Participation figures show that while the GED is gaining some ground after the big 2014 drop in participation, it hasn’t come close to the levels of participation it saw before the new version of the test. The GED Testing Service noted other possible reasons for the lower volume of test-takers: historically low unemployment and high school graduation rates.
UPDATED Patricia H. Tyler, the executive director of the National Council of State Directors of Adult Education, said that the addition of two new equivalency exams to the market accounted for a big share of the drop in GED participation. According to the Council’s figures, as of July 2017, 22 states were offering HiSET and 16 were offering TASC. The GED is also an option in most of those states. Forty states still offer the GED, according to the Council.
A different sort of data, released by the GED Testing Service this week, suggest that GED-passers are doing well in college, a key metric, since the reason for the redesign was to produce improved college readiness.
The GED Testing Service used data from the National Student Clearinghouse to track its test-takers. It found that 45 percent of those who passed the GED enrolled in a college certificate or degree program within three years. More than one-third signed up for such programs within a year of getting their GED credential.
Ninety percent of GED-passers persisted in college, meaning they signed up for another semester after completing the first. The college-persistence rate for those who passed the old GED test was 29 percent, Turner said.

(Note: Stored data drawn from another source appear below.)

/-- R204: a faulted block drops every CMD write, whatever the word; host reads and writes of BUFPTR still
work and FCAUSE keeps the first cause; and a command that was running when F_BUSY was raised runs exactly
as it would have run without it. -/
def Obligations.FaultedBlockDropsCommands : Prop :=
  (∀ (s : State) (rest : List HostAct) (w : Word), s.fault = true →
    s.host = .write 4 s.platform.regBase w :: rest → step s = .next { s with host := rest }) ∧
  (∀ (s : State) (rest : List HostAct) (off : Nat), s.fault = true → off % 4 = 0 →
    s.host = .read 4 (s.platform.regBase + off) :: rest →
    ∃ t, step s = .next t ∧ t.hostData = s.hostView off ∧
      t = { s with host := rest, hostData := t.hostData, draws := t.draws }) ∧
  (∀ (s : State) (rest : List HostAct) (v : Word), s.fault = true →
    s.host = .write 4 (s.platform.regBase + 4) v :: rest →
    step s = .next { s with
      host := rest, bufptr := v.setWidth 16, unset := { s.unset with bufptr := false } }) ∧
  ∀ (n : Nat) (s : State), s.fault = false → s.busy = true →
    (s.raise .busy).runBlock n = { s.runBlock n with fault := true, fcause := .busy }

/-- R205: only reset leaves the fault state. -/
def Obligations.OnlyResetClearsFault : Prop :=
  (∀ s t : State, s.fault = true → step s = .next t → (∀ rest, s.host ≠ .reset :: rest) →
    t.fault = true ∧ t.fcause = s.fcause) ∧
  ∀ (s : State) (rest : List HostAct), s.host = .reset :: rest →
    ∃ t, step s = .next t ∧ t.fault = false ∧ t.fcause = .none

/-- The reset values 10_state.md R42 gives, that the six registers it leaves unspecified are marked so, and
that the parameters are in the ranges of 00_scope.md R7, two of them at its defaults (log 7). (The 0 they hold, and the fields of the model's own, are design choices: logs 1 to 10.) -/
def Obligations.ResetValues : Prop :=
  State.reset.phase = .idle ∧ State.reset.held = false ∧ State.reset.busy = false ∧
  State.reset.fault = false ∧ State.reset.fcause = .none ∧ State.reset.configured = false ∧
  State.reset.stoPend = false ∧ State.reset.run.todo = [] ∧ State.reset.trace = [] ∧
  State.reset.unset = ⟨true, true, true, true, true, true⟩ ∧
  State.reset.platform.InRange ∧ State.reset.platform.pollLimit = none ∧
  State.reset.platform.startAccept = [.startSent, .rstartSent]

/-- Reset at any time: the running command is abandoned and nothing of it completes later, every register
takes its reset value, and no bus operation is issued. (What the registers left unspecified hold, and that
the memory and both agents stay as they are, is the model's choice: logs 4, 10 and 16.) -/
def Obligations.ResetAbandons : Prop :=
  ∀ (s : State) (rest : List HostAct), s.host = .reset :: rest →
    ∃ t, step s = .next t ∧ t.trace = s.trace ∧
      t = { State.reset with
        mem := s.mem, platform := s.platform, env := s.env, picks := s.picks, trace := s.trace
        draws := s.draws, host := rest, hostData := s.hostData, pace := s.pace } ∧
      ∀ n, t.runBlock n = t

/-! ## The host port (20_memory.md) -/

/-- R56: the registers at their offsets from REG_BASE, through a step, whatever the block is doing. A write
to CMD issues the command, a write to BUFPTR takes the low 16 bits and changes nothing else, and no other
register takes a write. Each register reads as the map says, bit by bit, when its own contents are specified
(CMD and CTRLSTAT always are), and the bits not listed read 0. -/
def Obligations.RegisterMap : Prop :=
  ∀ (s : State) (rest : List HostAct),
    (∀ w : Word, s.host = .write 4 s.platform.regBase w :: rest →
      step s = accept w { s with host := rest }) ∧
    (∀ v : Word, s.host = .write 4 (s.platform.regBase + 0x04) v :: rest →
      step s = .next { s with
        host := rest, bufptr := v.extractLsb' 0 16, unset := { s.unset with bufptr := false } }) ∧
    (∀ (off : Nat) (v : Word), off % 4 = 0 → off ≠ 0x00 → off ≠ 0x04 →
      s.host = .write 4 (s.platform.regBase + off) v :: rest →
      step s = .next { s with host := rest }) ∧
    ∀ off : Nat, off % 4 = 0 → s.host = .read 4 (s.platform.regBase + off) :: rest →
      ∃ t, step s = .next t ∧
        (off = 0x00 → t.hostData = 0) ∧
        (off = 0x04 → (s.unset.bufptr = false → t.hostData.extractLsb' 0 16 = s.bufptr) ∧
          t.hostData.extractLsb' 16 16 = 0) ∧
        (off = 0x08 → t.hostData.getLsbD 0 = s.busy ∧ t.hostData.getLsbD 1 = s.fault ∧
          t.hostData.getLsbD 2 = s.configured ∧ t.hostData.getLsbD 3 = s.held ∧
          t.hostData.extractLsb' 4 3 = s.phase.code ∧ t.hostData.getLsbD 7 = false ∧
          t.hostData.extractLsb' 8 4 = s.fcause.code ∧ t.hostData.extractLsb' 12 20 = 0) ∧
        (off = 0x0C → (s.unset.result = false → t.hostData.extractLsb' 0 3 = s.result.code) ∧
          t.hostData.extractLsb' 3 29 = 0) ∧
        (off = 0x10 → (s.unset.rdata = false → t.hostData.extractLsb' 0 8 = s.rdata) ∧
          t.hostData.extractLsb' 8 24 = 0) ∧
        (off = 0x14 → (s.unset.div = false → t.hostData.extractLsb' 0 8 = s.div) ∧
          (s.unset.ps = false → t.hostData.extractLsb' 8 2 = s.ps) ∧
          t.hostData.extractLsb' 10 22 = 0) ∧
        (off = 0x18 → (s.unset.tws = false → t.hostData.extractLsb' 0 8 = s.tws) ∧
          t.hostData.extractLsb' 8 24 = 0)

/-- R57: a register access that is not 32 bits wide, or not at a multiple of 4, has no step; every other
access to the block has one. -/
def Obligations.OddAccessesAreRefused : Prop :=
  ∀ (s : State) (rest : List HostAct) (bytes off : Nat) (v : Word),
    (s.host = .read bytes (s.platform.regBase + off) :: rest →
      ((bytes ≠ 4 ∨ off % 4 ≠ 0) → step s = .refused (.hostAccess bytes off)) ∧
      (bytes = 4 → off % 4 = 0 → ∃ t, step s = .next t)) ∧
    (s.host = .write bytes (s.platform.regBase + off) v :: rest →
      ((bytes ≠ 4 ∨ off % 4 ≠ 0) → step s = .refused (.hostAccess bytes off)) ∧
      (bytes = 4 → off % 4 = 0 → ∃ t, step s = .next t))

/-- Host accesses, whatever the block is doing. A read returns the register's word and changes nothing of the
block (a draw is used up only where contents are unspecified); CMD and the undecoded offsets read 0; a write
to BUFPTR writes BUFPTR alone; a write to a read-only register or an undecoded offset is ignored. An access
below REG_BASE is not to this block (log 8, the model's choice). -/
def Obligations.HostAccessEffects : Prop :=
  (∀ (s : State) (rest : List HostAct) (off : Nat), off % 4 = 0 →
    s.host = .read 4 (s.platform.regBase + off) :: rest →
    ∃ t, step s = .next t ∧ t.hostData = s.hostView off ∧
      t = { s with host := rest, hostData := t.hostData, draws := t.draws } ∧
      (s.viewIsFree off = false → t.draws = s.draws) ∧
      ((off = 0 ∨ 0x1C ≤ off) → t.hostData = 0 ∧ t.draws = s.draws)) ∧
  (∀ (s : State) (rest : List HostAct) (v : Word),
    s.host = .write 4 (s.platform.regBase + 0x04) v :: rest →
    ∃ t, step s = .next t ∧ t.hostView 0x04 = v &&& 0xFFFF ∧
      t = { s with host := rest, bufptr := t.bufptr, unset := { s.unset with bufptr := false } }) ∧
  (∀ (s : State) (rest : List HostAct) (off : Nat) (v : Word), off % 4 = 0 → 8 ≤ off →
    s.host = .write 4 (s.platform.regBase + off) v :: rest → step s = .next { s with host := rest }) ∧
  ∀ (s : State) (rest : List HostAct) (bytes addr : Nat) (v : Word), addr < s.platform.regBase →
    (s.host = .read bytes addr :: rest ∨ s.host = .write bytes addr v :: rest) →
    step s = .refused (.otherUnit bytes addr)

The new data suggest that “GED graduates are in a much stronger position to compete with traditional high school graduates, especially after earning a certificate or degree in addition to a GED credential,” the GED Testing Service said in a statement.
The GED Testing Service set two college-readiness levels on the test, and is beginning to see colleges embrace those cut-off scores. About 200 two- or four-year institutions currently accept a “college-ready” score of 165 to let students skip placement tests, and enroll directly in credit-bearing courses. Some of those institutions are allowing students to get automatic course credit if they score at the “college-ready + credit” level of 175.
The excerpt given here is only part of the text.